I've made this setup (60x45x60) for a group of 4 or 5 green anoles, I have crestie in there at the moment just so he has a little more room for now. Just wondering if there are any problems with it? Are there any other group of lizards or frogs that would be happy in here other than my planned green anoles?


----------



## herper147 (Feb 7, 2009)

Dont think there would be a problem with the group of anoles, but that does look like the exo terra 45*45*60 in the pic?

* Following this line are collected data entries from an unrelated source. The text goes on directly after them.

theorem State.writeArea_formed {g base} (hs : s.formed) : (s.writeArea g base).formed :=
  memSet_formed (memSet_formed (tileImages_formed hs))

theorem State.scrubRegion_formed {r g} (hs : s.formed) : (s.scrubRegion r g).formed := by
  refine foldl_formed (fun _ _ h => ?_) hs
  split
  · exact h
  · exact onRegion_formed h

theorem State.takeBack_formed {g} (hs : s.formed) : (s.takeBack g).formed := foldl_formed (fun _ _ h => h) hs

theorem State.saveRegion_formed {r g₀ base} (hs : s.formed) : (s.saveRegion r g₀ base).formed := by
  unfold State.saveRegion
  extract_lets s₁ _ _ _ _ _ _ s₂ s₃ _ _
  have hs₁ : s₁.formed := foldl_formed (fun _ _ => onTile_formed) (takeBack_formed (scrubRegion_formed hs))
  have hs₃ : s₃.formed := ite_formed hs₁ (writeArea_formed hs₁)
  exact unqueue_formed (onTask_formed (releaseRegion_formed hs₃))

theorem State.forgetSaved_formed {c} (hs : s.formed) : (s.forgetSaved c).formed :=
  foldl_formed (fun _ _ => unreserve_formed) hs

theorem execSaveComplete_formed {r} (hs : s.formed) : NextFormed (execSaveComplete r s) := by
  unfold execSaveComplete
  split
  · exact hs
  · refine ite_formed hs (ite_formed (saveRegion_formed hs) ?_)
    extract_lets +onlyGivenNames _
    split
    · exact hs
    · extract_lets _ _ _ s₁ _
      have hs₁ : s₁.formed := saveRegion_formed hs
      exact ite_formed hs (onCtx_formed (memSet_formed (ite_formed (forgetSaved_formed hs₁) hs₁)))

theorem execPreemptEnd_formed {c} (hs : s.formed) : NextFormed (execPreemptEnd c s) := by
  unfold execPreemptEnd
  split
  · exact nextCommands_formed hs
  · extract_lets +onlyGivenNames _ finish
    have hfinish : ∀ s st, s.formed → (finish s st).formed := by
      unfold finish
      intro _ _ h
      extract_lets +onlyGivenNames s₁
      have hs₁ : s₁.formed := endCommand_formed h
      exact ite_formed (drainContext_formed hs₁) (nextCommands_formed hs₁)
    exact ite_formed (ite_formed hs (hfinish _ _ (memSet_formed hs))) (ite_formed (hfinish _ _ hs) hs)

theorem State.restoreRegion_formed {x : Saved} {d ox oy} (hs : s.formed) : (s.restoreRegion x d ox oy).formed := by
  unfold State.restoreRegion
  extract_lets _ _ _ _ s₁ s₂ _ _ _ s₃ s₄ _ s₅ _ s₆
  have hs₁ : s₁.formed := foldl_formed (fun _ _ => setTile_formed) hs
  have hs₃ : s₃.formed := hs₁
  have hs₄ : s₄.formed := onTask_formed (dropReserve_formed hs₃)
  have hs₆ : s₆.formed := hs₄
  exact applyMarks_formed (reissueAll_formed hs₆)

theorem execRegionRestore_formed {c} (hs : s.formed) : NextFormed (execRegionRestore c s) := by
  unfold execRegionRestore
  split
  · split
    · exact restoreRegion_formed hs
    · exact hs
  · split
    · exact hs
    · split
      · exact nextCommands_formed (endCommand_formed hs)
      · split
        · exact hs
        · split
          · exact restoreRegion_formed hs
          · exact reserveRestore_formed hs

/-! ### Boot and reset -/

theorem State.wipe_formed (hs : s.formed) : s.wipe.formed := memFilter_wf hs _

theorem State.enterRecovery_formed {berr} (hs : s.formed) : (s.enterRecovery berr).formed := wipe_formed hs

theorem State.exclude_formed {dies reason} (hs : s.formed) : (s.exclude dies reason).formed :=
  foldl_formed (fun _ _ h => h) hs

theorem State.romStage_formed {failed} (hs : s.formed) : (s.romStage failed).formed :=
  ite_formed (enterRecovery_formed (exclude_formed hs)) (exclude_formed hs)

theorem State.goNow_formed (hs : s.formed) : s.goNow.formed := by
  refine ite_formed hs ?_
  extract_lets s₁ _
  have hs₁ : s₁.formed := ite_formed (romStage_formed hs) hs
  exact ite_formed hs₁ hs₁

theorem State.resetTo_formed {failed} (hs : s.formed) : (s.resetTo failed).formed :=
  romStage_formed (wipe_formed hs)

theorem State.resetNow_formed (hs : s.formed) : s.resetNow.formed := resetTo_formed hs

theorem State.compareCopies_formed {copies} (hs : s.formed) : (s.compareCopies copies).formed :=
  ite_formed hs (ite_formed (enterRecovery_formed hs) (foldl_formed (fun _ _ h => h) hs))

theorem execCheckComplete_formed (hs : s.formed) : NextFormed (execCheckComplete s) := by
  refine ite_formed hs ?_
  extract_lets +onlyGivenNames _
  split
  · exact enterRecovery_formed hs
  · exact compareCopies_formed hs

theorem execInitComplete_formed {failed parts} (hs : s.formed) : NextFormed (execInitComplete failed parts s) := by
  refine ite_formed hs ?_
  extract_lets _ s₂ _ s₄ s₅ _ _ _ _
  have hs₂ : s₂.formed := foldl_formed (fun _ _ => markChannel_formed) (foldl_formed (fun _ _ => markTile_formed) hs)
  have hs₄ : s₄.formed := exclude_formed (exclude_formed hs₂)
  have hs₅ : s₅.formed := ite_formed hs₄ hs₄
  exact ite_formed (enterRecovery_formed hs₅) (memFilter_wf hs₅ _)

theorem execWatchdogExpiry_formed {d} (hs : s.formed) : NextFormed (execWatchdogExpiry d s) :=
  ite_formed (enterRecovery_formed hs) hs

theorem State.attestNow_formed {op} (hs : s.formed) : (s.attestNow op).formed := ite_formed hs hs

theorem execAttestResponse_formed {ok} (hs : s.formed) : NextFormed (execAttestResponse ok s) :=
  ite_formed hs (ite_formed hs (memSet_formed hs))

/-! ### Integer operations -/

theorem State.intCodes_formed {f n g} (hs : s.formed) : (s.intCodes f n g).formed := by
  unfold State.intCodes
  exact alu_formed hs

theorem State.intOp_formed {f n t} (hs : s.formed) : (s.intOp f n t).formed := intCodes_formed hs

theorem State.intImm_formed {f t} (hs : s.formed) : (s.intImm f t).formed := by
  unfold State.intImm
  exact aluI_formed hs

/-! ### Matrix instructions -/

theorem matrixOp_formed {f i srcs dest ops} (hs : s.formed) : NextFormed (matrixOp s f i srcs dest ops) :=
  issue_formed hs fun _ h => ite_formed h h

/-! ### Stream units -/

theorem State.takeAll_formed {t cs} (hs : s.formed) : (s.takeAll t cs).formed := ite_formed hs hs

theorem execRootSourceStart_formed {t u} (hs : s.formed) : NextFormed (execRootSourceStart t u s) :=
  unitStep_formed hs fun _ _ _ h => ite_formed h h

theorem openFibre_formed {r p T u ref} {k : ℕ × ℕ × ℕ → State → State} (hs : s.formed)
    (hk : ∀ a s, s.formed → (k a s).formed) :
    (openFibre s r p T u ref k).formed := by
  unfold openFibre
  split
  · exact hk _ _ hs
  · exact ite_formed (hk _ _ hs) (reading_formed hs (fun _ _ h => reading_formed h (fun _ _ => hk _ _)))
  · exact hk _ _ hs
  · exact reading_formed hs fun _ _ => hk _ _

theorem scanStep_formed {r g p t u} (hs : s.formed) : (scanStep s r g p t u).formed := by
  unfold scanStep
  extract_lets +onlyGivenNames _ _ _ _ _ _ emit
  have hemit : ∀ crd rf pos s, s.formed → (emit crd rf pos s).formed := fun _ _ _ _ h => onTile_formed h
  refine ite_formed (onTile_formed hs) ?_
  split
  · exact hemit _ _ _ _ hs
  · refine ite_formed (reading_formed hs (fun _ _ => hemit _ _ _ _)) ?_
    extract_lets +onlyGivenNames _ _ _ _ go
    have hgo : ∀ w s, s.formed → (go w s).formed := by
      unfold go
      intro _ _ h
      extract_lets +onlyGivenNames _
      split
      · exact onTile_formed h
      · exact hemit _ _ _ _ h
    refine ite_formed (reading_formed hs (fun _ _ h => ?_)) (hgo _ _ hs)
    split
    · exact raise_formed h
    · exact hgo _ _ (onTile_formed h)
  · refine ite_formed ?_ ?_
    · split
      · exact onTile_formed hs
      · exact hemit _ _ _ _ hs
    · exact ite_formed (onTile_formed hs) (ite_formed hs (reading_formed hs (fun _ _ h =>
        reading_formed h (fun _ _ h₁ => ite_formed (raise_formed h₁) (onTile_formed h₁)))))
  · exact reading_formed hs fun _ _ h => ite_formed (onTile_formed h) (hemit _ _ _ _ h)
  · exact hs
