-- ==== Sys2Proof/Machine/Step.lean ====
section
/-! DEFINITION. The step function, and the placing of an instruction where the next step fetches it. -/

namespace Sys2Proof.Machine

/-- `Step` (R3, R670): one instruction, or one element of a repeated string instruction. -/
def step (s : State) : Host.Outcome State Fault Refusal := cycle s

/-- The state with the bytes of an opcode-table word at CS:EIP, zeros after them up to the longest
instruction; it stands for the host's load of a program (R712; log entry 9). -/
def State.withFetchWord (s : State) (nbits w : Nat) : State := s.placeBytes (tableBytes nbits w)

end Sys2Proof.Machine
end

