-- ==== Sys2Proof/Certificates/Slice0/Obligations.lean ====
section
/-! DEFINITION. The statements for the provers. -/

open Sys2Proof Sys2Proof.Machine

/-! ### Encoding, decoding and the step -/

/-- One word of each family, written out from the spec's examples, decodes to its instruction, and
three words that are no instruction are refused (rules R172, R173, R205, R266, R283, R338, R347, R385,
R396, R422, R426, R444, R474, R500, R567, R601). Of these the spec marks as its own decision or
knowledge: R172 (D1, D8), R173 (D8), R385 (derived), R474 (general knowledge). By the header of its
file, the spec marks "[from general knowledge, not in source]", admitted by decision D1: every rule of
42_data_transfer.md and 43_arithmetic_logic.md and 44_shift_rotate_bit.md and 45_control_transfer.md;
the mnemonics and byte values of every rule of 47_processor_control.md; every encoding and every layout
of 48_fpu_data_control.md; every encoding and every condition-code table of 49_fpu_arithmetic.md. -/
def Obligations.DecodeWords : Prop :=
  decode .s16 .s16 [0x8D, 0x00] = some (.lea .eax (.based16 .bxsi .none), []) ∧
  decode .s16 .s16 [0x38, 0xC8] = some (.cmp (.rmbRb (.reg .eax) .ecx), []) ∧
  decode .s16 .s16 [0x8B, 0x46, 0xFE] = some (.mov (.rwRmw .eax (.mem (.based16 .bp (.d8 0xFE)))), []) ∧
  decode .s16 .s32 [0x8B, 0x44, 0x8B, 0x10] =
    some (.mov (.rwRmw .eax (.mem (.sib .x4 .ecx .ebx (.d8 0x10)))), []) ∧
  decode .s16 .s32 [0x8B, 0x04, 0x2D, 0x00, 0x01, 0x00, 0x00] =
    some (.mov (.rwRmw .eax (.mem (.sibNoBase .x1 .ebp 0x100))), []) ∧
  decode .s16 .s16 [0x69, 0xC3, 0xE8, 0x03] = some (.imul (.rwRmwIw .eax (.reg .ebx) 1000), []) ∧
  decode .s16 .s16 [0xC0, 0xE0, 0x02] = some (.shl (.rmbIb (.reg .eax) 2), []) ∧
  decode .s16 .s16 [0x0F, 0xA3, 0x1E, 0x00, 0x10] =
    some (.bt (.rmwRw (.mem (.direct16 0x1000)) .ebx), []) ∧
  decode .s16 .s16 [0x74, 0x05] = some (.jz (.jb 5), []) ∧
  decode .s16 .s16 [0xE9, 0xFD, 0xFF] = some (.jmp (.jw 0xFFFFFFFD), []) ∧
  decode .s16 .s16 [0xC8, 0x10, 0x00, 0x00] = some (.enter 0x0010 0, []) ∧
  decode .s16 .s16 [0xA4] = some (.movs .b, []) ∧
  decode .s16 .s16 [0xF8] = some (.clc, []) ∧
  decode .s16 .s16 [0xD8, 0xC1] = some (.fadd (.st0St 1), []) ∧
  decode .s16 .s16 [0xDF, 0xE0] = some (.fnstsw .ax, []) ∧
  decode .s16 .s16 [0x8E, 0xC8] = none ∧
  decode .s16 .s16 [0x8D, 0xC0] = none ∧
  decode .s16 .s16 [0xD6] = none

/-- Decoding the encoding of a well-formed instruction gives it back, under every operand size and
address size and whatever bytes follow (rules R121, R128 to R143). Of these the spec marks as its own
decision or knowledge: R128 (D4), R136 (general knowledge), R140 (general knowledge), R141 (general
knowledge), R142 (general knowledge). -/
def Obligations.DecodeEncode : Prop :=
  ∀ (z a : Size) (i : Instr) (rest : List Byte), WellFormed.instrOk z a i = true →
    decode z a (encode z a i ++ rest) = some (i, rest)

/-- The decoder answers well-formed instructions only, takes at least one byte off the front, and its
answer does not depend on the bytes after the ones it takes (rules R107, R142, R143, R172). Of these
the spec marks as its own decision or knowledge: R107 (D17, D32, D33), R142 (general knowledge), R172
(D1, D8). -/
def Obligations.DecodedIsWellFormed : Prop :=
  ∀ (z a : Size) (bytes rest : List Byte) (i : Instr), decode z a bytes = some (i, rest) →
    WellFormed.instrOk z a i = true ∧
    ∃ front, front ≠ [] ∧ bytes = front ++ rest ∧
      ∀ other, decode z a (front ++ other) = some (i, other)

/-- Where the bytes at CS:EIP, the offsets modulo 2^16 or 2^32 by `CS.D`, begin with an instruction
that is no prefix, a step is that instruction's meaning, run with PrefixState empty and `NextEIP` past
its bytes, in the same modulus; after it PrefixState is empty again and the record holds the fetch of
its bytes and the calls of its meaning (rules R3, R41, R100, R107, R144; the record, and `nextEip` 0
between steps, are the model's own, log entries 2 and 5). Of these the spec marks as its own decision
or knowledge: R41 (derived), R100 (D32), R107 (D17, D32, D33). -/
def Obligations.StepRunsInstruction : Prop :=
  ∀ (s : State) (i : Instr) (rest : List Byte),
    let z : Size := if s.csD then .s32 else .s16
    let M : Nat := if s.csD then 2 ^ 32 else 2 ^ 16
    let fetch (k : Nat) : BitVec 32 := s.seg.cs.base + BitVec.ofNat 32 ((s.eip.toNat + k) % M)
    let window := (List.range 15).map fun k => s.mem.get (fetch k).toNat
    decode z z window = some (i, rest) → isPrefix i = false →
    let n := 15 - rest.length
    let u := { s with
      pfx := .empty, result := some .retired, nextEip := BitVec.ofNat 32 ((s.eip.toNat + n) % M) }
    step s = thenDo (exec i u) fun t => .next { t with
      pfx := .empty
      nextEip := 0
      bus := ((List.range n).map (fun k => BusAccess.read (fetch k) 1) ++ u.accessesTo i t).reverse ++ t.bus }

/-- The decode inside a step and `DecodeAt` over the same bytes pick the same instruction, the same
prefixes and the same length; a step is the meaning of what `DecodeAt` answers, run with those prefixes
and with `NextEIP` past that length; after it PrefixState is empty again and the record holds its calls
(rules R41, R100, R107, R121, R144, R176; the record, and `nextEip` 0 between steps, are the model's
own, log entries 2 and 5). Of these the spec marks as its own decision or knowledge: R41 (derived),
R100 (D32), R107 (D17, D32, D33). -/
def Obligations.StepMatchesDecodeAt : Prop :=
  ∀ s : State,
    let M : Nat := if s.csD then 2 ^ 32 else 2 ^ 16
    let fetch (k : Nat) : BitVec 32 := s.seg.cs.base + BitVec.ofNat 32 ((s.eip.toNat + k) % M)
    step s =
      match decodeAt s.csD ((List.range 15).map fun k => s.mem.get (fetch k).toNat) with
      | none => .fault .undecodable
      | some d =>
        let u := { s with
          pfx := d.pfx
          result := some .retired
          nextEip := BitVec.ofNat 32 ((s.eip.toNat + d.length) % M) }
        thenDo (exec d.instr u) fun t => .next { t with
          pfx := .empty
          nextEip := 0
          bus := ((List.range d.length).map (fun k => BusAccess.read (fetch k) 1) ++
            u.accessesTo d.instr t).reverse ++ t.bus }

/-- Undecodable bytes are the only fault of the machine, and outside protected mode nothing is refused:
there every decodable step ends in a next state; and a run ends at its first `Halted`, so it has at
most one such end (rules R173, R671, R683, R705; the field `result` that holds a step's result is the
model's own, log entry 2). Of these the spec marks as its own decision or knowledge: R173 (D8), R671
(D8, D9, D37, D53), R683 (derived), R705 (D53). -/
def Obligations.OnlyStops : Prop :=
  (∀ s : State,
    ((∃ r, step s = .fault r) ↔ decodeAt s.csD s.window = none) ∧
    (s.protectedMode = false → ∀ r, step s ≠ .refused r) ∧
    (∀ i, s.protectedMode = false → ∃ t, exec i s = .next t) ∧
    (∀ i r, exec i s ≠ .fault r)) ∧
  (∀ s t u : State, Reaches s t → t.result = some .halted → Reaches s u →
    u.result = some .halted → t = u)

/-- A prefix byte records itself in PrefixState, counts itself, and changes nothing else; of several
segment overrides or repeat prefixes the last one stays; the operand and address sizes are those `CS.D`
and the recorded prefix select, the stack size that of `SS.B`; PrefixState is empty after a step (rules
R122, R123, R128, R129, R200, R41). Of these the spec marks as its own decision or knowledge: R122
(general knowledge), R123 (D18), R128 (D4), R200 (D4, D46), R41 (derived). -/
def Obligations.PrefixesRecord : Prop :=
  ∀ s : State,
    (let counted := { s.pfx with count := s.pfx.count + 1 }
     exec .pfxEs s = .next { s with pfx := { counted with seg := some .es } } ∧
     exec .pfxCs s = .next { s with pfx := { counted with seg := some .cs } } ∧
     exec .pfxSs s = .next { s with pfx := { counted with seg := some .ss } } ∧
     exec .pfxDs s = .next { s with pfx := { counted with seg := some .ds } } ∧
     exec .pfxFs s = .next { s with pfx := { counted with seg := some .fs } } ∧
     exec .pfxGs s = .next { s with pfx := { counted with seg := some .gs } } ∧
     exec .pfxOpsize s = .next { s with pfx := { counted with opsize := true } } ∧
     exec .pfxAdsize s = .next { s with pfx := { counted with adsize := true } } ∧
     exec .pfxLock s = .next { s with pfx := { counted with lock := true } } ∧
     exec .pfxRepne s = .next { s with pfx := { counted with rep := .repne } } ∧
     exec .pfxRep s = .next { s with pfx := { counted with rep := .rep } }) ∧
    (s.opsz = (if s.csD != s.pfx.opsize then .s32 else .s16) ∧
      s.adsz = (if s.csD != s.pfx.adsize then .s32 else .s16) ∧
      s.stksz = (if s.ssB then .s32 else .s16)) ∧
    (∀ z a rest,
      decode z a (0x26 :: rest) = some (.pfxEs, rest) ∧
      decode z a (0x2E :: rest) = some (.pfxCs, rest) ∧
      decode z a (0x36 :: rest) = some (.pfxSs, rest) ∧
      decode z a (0x3E :: rest) = some (.pfxDs, rest) ∧
      decode z a (0x64 :: rest) = some (.pfxFs, rest) ∧
      decode z a (0x65 :: rest) = some (.pfxGs, rest) ∧
      decode z a (0x66 :: rest) = some (.pfxOpsize, rest) ∧
      decode z a (0x67 :: rest) = some (.pfxAdsize, rest) ∧
      decode z a (0xF0 :: rest) = some (.pfxLock, rest) ∧
      decode z a (0xF2 :: rest) = some (.pfxRepne, rest) ∧
      decode z a (0xF3 :: rest) = some (.pfxRep, rest)) ∧
    (∀ t, step s = .next t → t.pfx = .empty)

/-! ### Registers, memory, reset -/

/-- A write through a view replaces exactly the bits of that view, a read returns them, and the views
overlap as the table of register codes says (rules R21, R22). Of these the spec marks as its own
decision or knowledge: R21 (D5, general knowledge), R22 (derived). -/
def Obligations.RegisterViews : Prop :=
  (∀ (s : State) (w : Width) (r : Reg) (v : BitVec w.bits),
    (s.writeReg w r v).readReg w r = v ∧ OnlyView w r s (s.writeReg w r v) ∧
      (s.writeReg w r v).mem = s.mem ∧ (s.writeReg w r v).flags = s.flags ∧
      (s.writeReg w r v).eip = s.eip ∧ SameRest s (s.writeReg w r v)) ∧
  (∀ (s : State) (r : Reg),
    s.readReg .w32 r = s.gpr.get r ∧ s.readReg .w16 r = (s.gpr.get r).extractLsb' 0 16) ∧
  (∀ s : State,
    s.readReg .w8 .eax = s.gpr.eax.extractLsb' 0 8 ∧ s.readReg .w8 .ecx = s.gpr.ecx.extractLsb' 0 8 ∧
    s.readReg .w8 .edx = s.gpr.edx.extractLsb' 0 8 ∧ s.readReg .w8 .ebx = s.gpr.ebx.extractLsb' 0 8 ∧
    s.readReg .w8 .esp = s.gpr.eax.extractLsb' 8 8 ∧ s.readReg .w8 .ebp = s.gpr.ecx.extractLsb' 8 8 ∧
    s.readReg .w8 .esi = s.gpr.edx.extractLsb' 8 8 ∧ s.readReg .w8 .edi = s.gpr.ebx.extractLsb' 8 8)

/-- A write of a byte, word or dword at any address, wrapping at the top of memory, puts its bytes low
byte first, reads back, and leaves every other byte and everything else alone (rules R82, R83, R85). Of
these the spec marks as its own decision or knowledge: R83 (D2, general knowledge), R85 (D3, general
knowledge). -/
def Obligations.MemoryLittleEndian : Prop :=
  ∀ (s : State) (w : Width) (a : BitVec 32) (v : BitVec w.bits),
    (s.memWrite w a v).memRead w a = v ∧
    (∀ j, j < w.bytes →
      (s.memWrite w a v).mem.get (a + BitVec.ofNat 32 j).toNat = v.extractLsb' (8 * j) 8) ∧
    SameMemExcept a w.bytes s (s.memWrite w a v) ∧
    (s.memWrite w a v).gpr = s.gpr ∧ (s.memWrite w a v).flags = s.flags ∧
    (s.memWrite w a v).eip = s.eip ∧ SameRest s (s.memWrite w a v)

Great setup though looks great:no1:


----------



## tomsteele (Aug 29, 2011)

nope, 60x45x60... my crestie is in a 45x45x60...


----------



## tomsteele (Aug 29, 2011)

would a couple or a trio of mad giant day geckos be happy in this setup? Which make better display animals? Green anoles or Mad giant day geckos?


----------



## herper147 (Feb 7, 2009)

I would say a pair of mads would be fine in there but mabye not a trio as they get quite big and are very active. Think that is the wrong sort of setup for mads though they need bamboo really and horizontal perches, for the best display animal i would go anoles, when you have a male showing off to a group of females its so funny to watch


----------



## samsnake (Mar 10, 2009)

Wow that looks brilliant  I want to something like this for my frogs. Love the the branch that you have used


----------



## tomsteele (Aug 29, 2011)

herper147 said:


> I would say a pair of mads would be fine in there but mabye not a trio as they get quite big and are very active. Think that is the wrong sort of setup for mads though they need bamboo really and horizontal perches, for the best display animal i would go anoles, when you have a male showing off to a group of females its so funny to watch


Yeah, I knew they prefered bamboo, it was just a thought :2thumb: I'll stick with my plans, a group of 4 or 5 anoles 



> samsnake Wow that looks brilliant I want to something like this for my frogs. Love the the branch that you have used


 Thanks! What kind of frogs? Can you suggest any group frogs that ould make good display animals in this style viv??


----------



## my_shed (Jan 5, 2011)

Mads would look good in there without a doubt, mine tend to prefer vertical surfaces to horizontal perches anyways but knowing my herps thats probs not an indicator of normal mafs!! Lol but i don't think you can beat mads for display vivs, so bright and colourful and energetic  as said though, probably a bit small for a trio

Dave


----------



## tomsteele (Aug 29, 2011)

my_shed said:


> Mads would look good in there without a doubt, mine tend to prefer vertical surfaces to horizontal perches anyways but knowing my herps thats probs not an indicator of normal mafs!! Lol but i don't think you can beat mads for display vivs, so bright and colourful and energetic  as said though, probably a bit small for a trio
> 
> Dave


Yeah, maybe not a trio  but you think a pair would be happy in there? Hmmmm can't decide, 1.4 green anoles, or 1.1. Mads?


----------



## samsnake (Mar 10, 2009)

I am no expert on frogs more of a snake kinda girl but. The viv is the perfect size for Whites Tree Frogs. I am hoping to do a planted Exo for mine when I get them


----------



## tomsteele (Aug 29, 2011)

samsnake said:


> I am no expert on frogs more of a snake kinda girl but. The viv is the perfect size for Whites Tree Frogs. I am hoping to do a planted Exo for mine when I get them


My mate has a WTF, I prefer red eyed tree frogs, do they make good dislay frogs? Or arebthey nocturnal?


----------